• [Task statement]: Every line below that contains the word "reduceLeDiff" must be copied.

○ ○ ○ ○ ○ ○ ○

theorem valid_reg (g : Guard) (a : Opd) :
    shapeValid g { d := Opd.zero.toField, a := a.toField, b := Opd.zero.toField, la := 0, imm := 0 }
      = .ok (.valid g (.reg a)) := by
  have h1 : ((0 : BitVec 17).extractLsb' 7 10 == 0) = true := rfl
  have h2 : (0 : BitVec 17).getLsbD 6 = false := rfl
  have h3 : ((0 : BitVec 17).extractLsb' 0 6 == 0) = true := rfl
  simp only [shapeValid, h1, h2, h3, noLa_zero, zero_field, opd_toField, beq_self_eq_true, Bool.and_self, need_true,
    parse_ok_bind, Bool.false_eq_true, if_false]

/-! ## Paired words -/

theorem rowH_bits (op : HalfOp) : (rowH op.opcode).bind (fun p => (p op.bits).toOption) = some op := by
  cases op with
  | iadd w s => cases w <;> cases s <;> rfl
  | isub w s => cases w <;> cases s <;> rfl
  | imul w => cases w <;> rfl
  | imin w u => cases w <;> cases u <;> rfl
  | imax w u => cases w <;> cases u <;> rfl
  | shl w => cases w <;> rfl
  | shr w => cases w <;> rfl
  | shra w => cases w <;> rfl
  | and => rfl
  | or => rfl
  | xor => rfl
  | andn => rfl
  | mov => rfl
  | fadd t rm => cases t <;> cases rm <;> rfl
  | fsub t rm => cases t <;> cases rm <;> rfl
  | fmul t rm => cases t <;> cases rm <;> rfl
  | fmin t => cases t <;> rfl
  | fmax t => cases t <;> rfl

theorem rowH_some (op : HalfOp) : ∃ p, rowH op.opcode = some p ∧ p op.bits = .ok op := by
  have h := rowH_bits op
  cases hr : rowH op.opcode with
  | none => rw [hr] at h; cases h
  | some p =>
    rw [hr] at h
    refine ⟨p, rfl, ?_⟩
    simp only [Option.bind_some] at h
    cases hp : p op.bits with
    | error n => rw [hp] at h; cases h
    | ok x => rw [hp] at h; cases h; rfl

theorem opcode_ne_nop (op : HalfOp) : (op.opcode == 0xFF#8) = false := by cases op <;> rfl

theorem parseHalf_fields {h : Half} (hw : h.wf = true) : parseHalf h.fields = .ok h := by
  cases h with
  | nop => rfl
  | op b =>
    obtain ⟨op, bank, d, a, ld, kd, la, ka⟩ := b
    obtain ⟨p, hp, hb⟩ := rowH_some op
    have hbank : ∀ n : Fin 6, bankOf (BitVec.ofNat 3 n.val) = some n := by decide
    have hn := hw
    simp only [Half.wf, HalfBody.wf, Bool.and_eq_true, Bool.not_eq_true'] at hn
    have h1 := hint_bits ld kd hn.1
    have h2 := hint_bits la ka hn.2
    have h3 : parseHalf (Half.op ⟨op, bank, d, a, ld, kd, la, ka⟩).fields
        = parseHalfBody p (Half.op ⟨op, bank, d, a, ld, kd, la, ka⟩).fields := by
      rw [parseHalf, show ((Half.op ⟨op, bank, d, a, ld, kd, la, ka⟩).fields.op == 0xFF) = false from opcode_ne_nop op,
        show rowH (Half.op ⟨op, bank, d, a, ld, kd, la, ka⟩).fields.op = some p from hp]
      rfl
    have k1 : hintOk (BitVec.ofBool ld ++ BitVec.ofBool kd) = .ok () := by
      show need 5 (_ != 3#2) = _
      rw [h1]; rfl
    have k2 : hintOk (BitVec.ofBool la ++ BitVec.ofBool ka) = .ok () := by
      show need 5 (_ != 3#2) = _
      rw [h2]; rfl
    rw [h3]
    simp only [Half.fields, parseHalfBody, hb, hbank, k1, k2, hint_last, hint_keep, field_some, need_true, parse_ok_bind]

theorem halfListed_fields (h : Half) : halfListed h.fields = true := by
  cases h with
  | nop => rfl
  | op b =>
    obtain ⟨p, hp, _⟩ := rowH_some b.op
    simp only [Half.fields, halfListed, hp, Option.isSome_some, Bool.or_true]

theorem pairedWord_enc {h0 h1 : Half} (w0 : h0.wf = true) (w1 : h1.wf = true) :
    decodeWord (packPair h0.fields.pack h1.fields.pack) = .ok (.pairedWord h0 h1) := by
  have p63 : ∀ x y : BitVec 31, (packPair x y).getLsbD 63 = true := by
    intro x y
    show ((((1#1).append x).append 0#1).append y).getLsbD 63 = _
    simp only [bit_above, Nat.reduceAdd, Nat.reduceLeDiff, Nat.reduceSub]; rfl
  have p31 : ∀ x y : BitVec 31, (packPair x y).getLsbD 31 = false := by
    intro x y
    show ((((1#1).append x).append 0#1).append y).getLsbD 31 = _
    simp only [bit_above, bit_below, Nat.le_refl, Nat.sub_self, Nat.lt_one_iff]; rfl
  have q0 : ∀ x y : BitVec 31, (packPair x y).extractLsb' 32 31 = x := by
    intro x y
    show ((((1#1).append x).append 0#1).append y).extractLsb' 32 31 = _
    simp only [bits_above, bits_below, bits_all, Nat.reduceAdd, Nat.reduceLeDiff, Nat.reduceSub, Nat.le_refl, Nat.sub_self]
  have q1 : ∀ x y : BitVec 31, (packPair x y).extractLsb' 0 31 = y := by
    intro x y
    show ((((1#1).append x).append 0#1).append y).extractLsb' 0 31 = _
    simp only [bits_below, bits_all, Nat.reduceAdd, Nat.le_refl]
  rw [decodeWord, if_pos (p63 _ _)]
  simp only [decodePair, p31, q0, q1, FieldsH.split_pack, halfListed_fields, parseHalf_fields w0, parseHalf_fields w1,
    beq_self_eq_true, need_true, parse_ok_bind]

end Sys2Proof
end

○ ○ ○ ○ ○ ○ ○

• [Answer below]:
    simp only [bit_above, Nat.reduceAdd, Nat.reduceLeDiff, Nat.reduceSub]; rfl
    simp only [bits_above, bits_below, bits_all, Nat.reduceAdd, Nat.reduceLeDiff, Nat.reduceSub, Nat.le_refl, Nat.sub_self]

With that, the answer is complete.